Tracking against goals will educate the organisation on the levers that these activities will improve. It will build organisational understanding. Some areas to consider:

  • Have you executed against your planned training calendar?
  • Are your process improvement activities tracking to plan?
  • Are the business KPIs moving in the right direction?

Share your plan with the organisation and seek feedback on it. This is a key step in any change management process.

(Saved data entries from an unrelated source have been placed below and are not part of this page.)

/-- A finish writes no host-written register. -/
theorem completion_kept {u t : State} (ht : (∃ n, t = finishDone n u) ∨ t = raiseError .padding u) :
    t.capacity = u.capacity ∧ HostRegistersKept u t := by
  rcases ht with ⟨n, rfl⟩ | rfl <;> exact ⟨rfl, rfl, rfl, rfl, rfl, rfl, fun _ => rfl⟩

theorem HostRegistersKept.trans {s t u : State} (h : HostRegistersKept s t) (g : HostRegistersKept t u) :
    HostRegistersKept s u :=
  ⟨g.key.trans h.key, g.iv.trans h.iv, g.cmd.trans h.cmd, g.irqEn.trans h.irqEn, g.inLen.trans h.inLen,
    fun j => (g.inBytes j).trans (h.inBytes j)⟩

/-- A write to a byte of IN changes that byte and no other (R23). -/
theorem inByte_store (s : State) (i : Nat) (d : Byte) (j : Nat) :
    ({ s with inMem := s.inMem.store i d } : State).inByte j = if j = i then d else s.inByte j := by
  simp only [State.inByte, Memory.find_store]
  split <;> rfl

/-- Over the scheduled step each host-written register changes only by a host write to it, and all but IRQ_EN only while
not BUSY (R30, R44). -/
structure HostRegistersWritten (s t : State) : Prop where
  key : t.key = s.key ∨ (s.status.state ≠ .busy ∧ ∃ a d rest, s.events = .wr a d :: rest ∧ a.toNat < 0x0010)
  iv : t.iv = s.iv ∨ (s.status.state ≠ .busy ∧
    ∃ a d rest, s.events = .wr a d :: rest ∧ 0x0010 ≤ a.toNat ∧ a.toNat < 0x0018)
  cmd : t.cmd = s.cmd ∨ (s.status.state ≠ .busy ∧ ∃ d rest, s.events = .wr 0x0018#16 d :: rest)
  irqEn : t.irqEn = s.irqEn ∨ ∃ d rest, s.events = .wr 0x001A#16 d :: rest
  inLen : t.inLen = s.inLen ∨ (s.status.state ≠ .busy ∧
    ∃ a d rest, s.events = .wr a d :: rest ∧ 0x001C ≤ a.toNat ∧ a.toNat < 0x0020)
  inBytes : ∀ j, t.inByte j = s.inByte j ∨ (s.status.state ≠ .busy ∧
    ∃ a d rest, s.events = .wr a d :: rest ∧ a.toNat = 0x4000 + j ∧ t.inByte j = d)

theorem HostRegistersKept.written {s t : State} (h : HostRegistersKept s t) : HostRegistersWritten s t :=
  ⟨.inl h.key, .inl h.iv, .inl h.cmd, .inl h.irqEn, .inl h.inLen, fun j => .inl (h.inBytes j)⟩

/-- A write that takes effect changes at most the register of its location. -/
theorem hostRegistersWritten_of_taken {s t : State} {a : Addr} {d : Byte} {rest : List Event} {loc : Location}
    (he : s.events = .wr a d :: rest) (hl : locate s.msgCap a = some loc)
    (hb : loc.droppedWhileBusy = true → s.status.state ≠ .busy)
    (ht : writeLocation d { s with events := rest, reply := some .ok } loc = .next t) :
    t.capacity = s.capacity ∧ HostRegistersWritten s t := by
  have same : HostRegistersWritten s s := HostRegistersKept.written ⟨rfl, rfl, rfl, rfl, rfl, fun _ => rfl⟩
  have ha := (locate_some hl).1
  cases loc with
  | key i =>
    cases ht
    exact ⟨rfl, { same with key := .inr ⟨hb rfl, a, d, rest, he, ha ▸ i.isLt⟩ }⟩
  | iv i =>
    cases ht
    have hi := i.isLt
    exact ⟨rfl, { same with iv := .inr ⟨hb rfl, a, d, rest, he, by simp only [Location.addr] at ha; omega⟩ }⟩
  | cmd =>
    cases locate_eq_cmd.1 hl
    have hk := (writeCommand_next (s := { s with events := rest, reply := some .ok }) (hb rfl) ht).1
    exact ⟨hk.capacity, .inl hk.key, .inl hk.iv, .inr ⟨hb rfl, d, rest, he⟩, .inl hk.irqEn, .inl hk.inLen,
      fun j => .inl (hk.inBytes j)⟩
  | irqEn =>
    cases ht
    cases locate_eq_irqEn.1 hl
    exact ⟨rfl, { same with irqEn := .inr ⟨d, rest, he⟩ }⟩
  | inLen i =>
    cases ht
    have hi := i.isLt
    exact ⟨rfl, { same with inLen := .inr ⟨hb rfl, a, d, rest, he, by simp only [Location.addr] at ha; omega⟩ }⟩
  | inBuf i =>
    cases ht
    refine ⟨rfl, { same with inBytes := fun j => ?_ }⟩
    have hj := inByte_store { s with events := rest, reply := some .ok } i d j
    by_cases hji : j = i
    · rw [if_pos hji] at hj
      exact .inr ⟨hb rfl, a, d, rest, he, hji ▸ ha, hj⟩
    · rw [if_neg hji] at hj
      exact .inl hj
  | status | outLen | outBuf => cases ht; exact ⟨rfl, { same with }⟩

/-- Over one step MSG_CAP stays, and but for RESET the host-written registers change only by host writes to them. -/
theorem step_hostRegisters {s t : State} (h : step s = .next t) :
    t.capacity = s.capacity ∧ ((∃ rest, s.events = .reset :: rest) ∨ HostRegistersWritten s t) := by
  have kept : HostRegistersKept s s := ⟨rfl, rfl, rfl, rfl, rfl, fun _ => rfl⟩
  cases step_next_cases h with
  | completion rest u he hb hu ht =>
    obtain ⟨hc, hk⟩ := completion_kept ht
    exact ⟨hc.trans hu.kept.capacity, .inr (HostRegistersKept.written { hu.kept.hostRegisters.trans hk with })⟩
  | taken a d rest loc he hl hb ht => exact (hostRegistersWritten_of_taken he hl hb ht).imp_right .inr
  | reset rest he ht => exact ⟨by rw [ht]; rfl, .inl ⟨rest, he⟩⟩
  | idleTurn _ _ _ ht | read _ _ _ _ _ ht | busErr _ _ _ _ _ ht | dropped _ _ _ _ _ _ _ _ ht =>
    subst ht
    exact ⟨rfl, .inr (HostRegistersKept.written { kept with })⟩

/-- Settles O56, by what a step does to the host-written registers. -/
theorem operandsChangeOnlyByHostWrites : Obligations.OperandsChangeOnlyByHostWrites := by
  intro s t h
  obtain ⟨hcap, hreg⟩ := step_hostRegisters h
  exact ⟨hcap, hreg.imp_right fun hw => ⟨hw.key, hw.iv, hw.cmd, hw.irqEn, hw.inLen, hw.inBytes⟩⟩

end Sys2Proof.Machine

/-! PROOF. The statement about writes to the read-only locations of 20_memory.md R43. -/

namespace Sys2Proof.Machine

/-! ### OUT_LEN and OUT, the read-only locations -/

/-- OUT_LEN and OUT by address. The capacity bound keeps the IN window below OUT. -/
theorem exists_locate_isResult {cap : Nat} (hcap : cap ≤ 0x4000) {a : Addr} :
    (∃ loc, locate cap a = some loc ∧ loc.isResult = true) ↔
      (0x0020 ≤ a.toNat ∧ a.toNat < 0x0024) ∨ (0x8000 ≤ a.toNat ∧ a.toNat < 0x8000 + cap + 8) := by
  constructor
  · rintro ⟨loc, hl, hr⟩
    obtain ⟨ha, he⟩ := locate_some hl
    cases loc with
    | outLen i => simp only [Location.addr] at ha; omega
    | outBuf i => simp only [Location.addr, Location.exists] at ha he; omega
    | key | iv | cmd | status | irqEn | inLen | inBuf => cases hr
  · rintro (⟨hlo, hhi⟩ | ⟨hlo, hhi⟩)
    · have haddr : a.toNat = 0x20 + (a.toNat - 0x20) := by omega
      exact ⟨.outLen ⟨a.toNat - 0x20, by omega⟩, (locate_eq_some hcap).2 ⟨haddr, trivial⟩, rfl⟩
    · have haddr : a.toNat = 0x8000 + (a.toNat - 0x8000) := by omega
      have hfit : a.toNat - 0x8000 < cap + 8 := by omega
      exact ⟨.outBuf (a.toNat - 0x8000), (locate_eq_some hcap).2 ⟨haddr, hfit⟩, rfl⟩

/-- A write to a result is not among those R44 drops, so it sets no WDROP. -/
theorem Location.droppedWhileBusy_of_isResult {loc : Location} (h : loc.isResult = true) :
    loc.droppedWhileBusy = false := by
  cases loc with
  | outLen | outBuf => rfl
  | key | iv | cmd | status | irqEn | inLen | inBuf => cases h

theorem writeLocation_of_isResult {loc : Location} (h : loc.isResult = true) (d : Byte) (s : State) :
    writeLocation d s loc = .next s := by
  cases loc with
  | outLen | outBuf => rfl
  | key | iv | cmd | status | irqEn | inLen | inBuf => cases h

Drive that extra performance

You now have an agreed roadmap to achieve your planning improvement goals to be embed in your existing processes. Here are some tips to you can use to help sustain results:

  • Appoint a champion. Someone who will drive the process.
  • Develop a Centre of Excellence
  • Use internal Subject Matter Experts for continuous support
  • Review the use of your technology – is there any latent system capability?
  • Use experts who can help you break through

Building planning continuous improvement doesn’t have to be a massive undertaking however it needs to take a disciplined approach. You need to be able to identify when and where the planning process is off track and put in place the right corrective actions to address it. As the business environment is rapidly changing, a formal, regular review process must be put in place to ensure that you’re planning processes and systems stay current to your business needs. Adhoc management of this won’t do.

Buying a new car doesn’t always make for a better driving experience, you need to properly maintain it and know how to drive it.